DESCRIPTION OF THE TASK =>
Would you write out all of the entries below, exactly as they stand?

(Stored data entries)
-*-*-

-- ==== Sys2Proof/Config.lean ====
section
/-! DEFINITION. The implementation parameters of 00_scope.md R5, as plain data.
They are arguments of the model: `State` carries them, so that a statement over every state holds for every setting (log 1).
Their defaults stand in Decode.lean (`Config.default`), the settings the spec admits in WellFormed.lean.
No value of this core is left without a rule (spec/93_implementation_defined.md), so there is no opaque free value here. -/

namespace Sys2Proof

/-- R5 `INDIRECT_POINTER_BYTES`, a parameter in 1, 2 (41_addressing.md R128). -/
inductive PointerBytes where
  | one
  | two
  deriving DecidableEq, Repr

/-- R5. The configuration is fixed before launch and does not change afterwards (70_reset_and_hazards.md R263). -/
structure Config where
  /-- `MEM_SIZE`, the capacity of Memory in bytes (20_memory.md R50). -/
  memSize : Nat
  /-- `OPCODE_SET`, the recognised bytes of the opcode table, in rising order (30_encoding.md R84; log 12). -/
  opcodeSet : List Byte
  /-- `DIAG_ZP_OPCODE`, absent or a byte (46_diagnostic.md R220). -/
  diagZpOpcode : Option Byte
  /-- `DIAG_A_OPCODE`, absent or a byte (46_diagnostic.md R221). -/
  diagAOpcode : Option Byte
  /-- `INDIRECT_POINTER_BYTES` (41_addressing.md R128). -/
  pointerBytes : PointerBytes
  /-- `P_RESET`, P at Cpu construction (10_state.md R23). -/
  pReset : Byte
  deriving DecidableEq, Repr

end Sys2Proof
end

-*-*-

EXERCISE RESULT =>
-- ==== Sys2Proof/Config.lean ====
section
/-! DEFINITION. The implementation parameters of 00_scope.md R5, as plain data.
They are arguments of the model: `State` carries them, so that a statement over every state holds for every setting (log 1).
Their defaults stand in Decode.lean (`Config.default`), the settings the spec admits in WellFormed.lean.
No value of this core is left without a rule (spec/93_implementation_defined.md), so there is no opaque free value here. -/

namespace Sys2Proof

/-- R5 `INDIRECT_POINTER_BYTES`, a parameter in 1, 2 (41_addressing.md R128). -/
inductive PointerBytes where
  | one
  | two
  deriving DecidableEq, Repr

/-- R5. The configuration is fixed before launch and does not change afterwards (70_reset_and_hazards.md R263). -/
structure Config where
  /-- `MEM_SIZE`, the capacity of Memory in bytes (20_memory.md R50). -/
  memSize : Nat
  /-- `OPCODE_SET`, the recognised bytes of the opcode table, in rising order (30_encoding.md R84; log 12). -/
  opcodeSet : List Byte
  /-- `DIAG_ZP_OPCODE`, absent or a byte (46_diagnostic.md R220). -/
  diagZpOpcode : Option Byte
  /-- `DIAG_A_OPCODE`, absent or a byte (46_diagnostic.md R221). -/
  diagAOpcode : Option Byte
  /-- `INDIRECT_POINTER_BYTES` (41_addressing.md R128). -/
  pointerBytes : PointerBytes
  /-- `P_RESET`, P at Cpu construction (10_state.md R23). -/
  pReset : Byte
  deriving DecidableEq, Repr

end Sys2Proof
end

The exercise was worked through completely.